According to the Brockhaus and Efron Encyclopedic Dictionary, Repky had 3,049 Jews. Even during the Russian Revolution and Civil War, Repky's Jewish population amounted to ~1,400-2,000 [estimated from the Civil War pogrom's records]. Many such records have been purposefully destroyed by the perpetrators of the Civil War atrocities.
The following pages is an attempt to shed some light on the lives of the actual families and their individual members.
From c. 1850 the majority of large scale retail and production enterprises in Gorodnia uezd have been in the hands of Ukrainian and Russian businessmen. Regional records show a large number of factories, river ports, and shipping lines. Very few of those were in the hands of Jewish merchants. The geographical concentration of the businesses was much higher along the Dnieper river bank. Jewish trade activities in Repki were mostly local. During the Tsar's time, the only information referring to merchants of Guild 1 and 2 was printed in the local business directories. This is why we do not see Jewish names in the Repky/Gorodnia business directories.
The first details of professional affiliations emerged from the recently published ДАЧгО, ДАКО, and YIVO archives. We used ДАЧгО Р-4533-1-1 and ДАЧгО Р-4533-1-14 as a baseline. Our assumption is that professions have not changed significantly over the 1890-1925 time period. In addition, Gimelberg and Volfson families offered event recollection from 1890-1921.
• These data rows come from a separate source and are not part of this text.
-- ==== Sys2Proof/Laws/Updates.lean ====
section
/-! SUPPORT. Said once: what a step can do. Every command, every step of another agent and every step of the machine is a
sequence of the updates listed here, each with the guard under which the machine makes it. An invariant that every update
keeps is kept by every step. -/

namespace Sys2Proof.Machine

/-- One update of the state, with its guard. -/
inductive Update : State → State → Prop where
  /-- What no register of the spec holds: the port, the response, the trace, the model's own fields but the threads. -/
  | bookkeeping (st : State) (port : List Word) (resp : Response) (trace : List Event) (sched : List (List AgentStep))
      (polling : List DevId) (updating : List (DevId × SubId × RingId)) (clockIn : List DWord) (allocIn : List Bool)
      (draws : Nat) :
      Update st { st with port := port, resp := resp, trace := trace, sched := sched, polling := polling,
                          updating := updating, clockIn := clockIn, allocIn := allocIn, draws := draws }
  | thread (st : State) (t : Nat) (th : Thread) : Update st (st.setThread t th)
  | status (st : State) (d : DevId) (s : SubId) (L : LeafId) (v : Word) : Update st (st.setStatus d s L v)
  | enHi (st : State) (d : DevId) (s : SubId) (L : LeafId) (v : Word) : Update st (st.setEnHi d s L v)
  | enLo (st : State) (d : DevId) (s : SubId) (L : LeafId) (v : Word) : Update st (st.setEnLo d s L v)
  | shadowMsk (st : State) (d : DevId) (s : SubId) (i : Nat) (v : Word) : Update st (st.setShadowMsk d s i v)
  | headPtr (st : State) (d : DevId) (s : SubId) (r : Nat) (v : Word) :
      Update st (st.setHeadPtr d s r (v &&& ptrMask st.cfg))
  | tailPtr (st : State) (d : DevId) (s : SubId) (r : Nat) (v : Word) :
      Update st (st.setTailPtr d s r (v &&& ptrMask st.cfg))
  | dma (st : State) (d : DevId) (s : SubId) (r : RingId) (n : Nat) : Update st (dmaAdv st d s r n)
  | callback (st : State) (d : DevId) (L : LeafId) (cb : Option Callback) (h : ∀ c, cb = some c → c.fn ≠ 0#32) :
      Update st (st.setCb d L cb)
  | count (st : State) (d : DevId) (L : LeafId) (b : Nat) (v : Word) : Update st (st.setCount d L b v)
  | countShown (st : State) (d : DevId) (L : LeafId) (b : Nat) (v : Word) : Update st (st.setCountShown d L b v)
  | viewCreate (st : State) (d : DevId) (s : SubId) (r : RingId) (base : DWord) (depth : Word) (wpd : BitVec 16)
      (lock : Bool) (h : depth.toNat < 2 ^ st.cfg.ptrIdxW) : Update st (st.setView d s r (freshView base depth wpd lock))
  | viewUpdate (st : State) (d : DevId) (s : SubId) (r : RingId) (h t : Word) :
      Update st (st.setView d s r (updatedView st.cfg (st.viewAt d s r) h t))
  | logClaim (st : State) : Update st (Sys2Proof.Machine.logClaim st)
  | logEntry (st : State) (slot : BitVec 10) (e : LogEntry) : Update st (st.setLog slot.toNat e)
  | sequencer (st : State) (d : DevId) (q : Seq) : Update st (st.setSeq d q)
  | rebuild (st : State) (d : DevId) : Update st (rebuildDevice st d)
Repky was one of the centers of Jewish religious community. Between the 1890 and ~ 1921 town's cheder had 4 melameds. This indicates a school with a significant number of students. According to a 1904 report by J.C.A. (Jewish Colonization Association), there were 413 rabbis and 429 melameds serving Jewish community of the entire Chernigov gubernia [a data point from the rare book only available in Russian].
Some Jewish kids were also attending Russian "gymnasium" (Russian: гимназия, English transliteration: gymnasia). According to the Gimelberg family recollection, all boys and girls of the family were fluent in Yiddish, Hebrew and Russian.
From 1914-1917 Repky's younger families moved to the larger cities. Bolsheviks welcomed educated Jews to their professional organizations. For the first time in their lives Jews were able to participate in a variety of businesses, seemingly without quotas. For that reason, many former Repky residents moved to Chernigov, Kiev, Moscow and Petrograd. Their WW-II evacuation and Red Army military draft records show the new places of residence. With this data, one can track the movements of their family through the WW-II and post-war USSR.
WW-II effectively ended Jewish Repky. Yet from the WW-II evacuation and Red Army service records we can see that Repky residents lived on. The civilians acquired new professions. Good number of Jews have survived the WW-II battles. All of them moved elsewhere. The only memories of the old shtetl are those of our grandparents. We should retell it forward.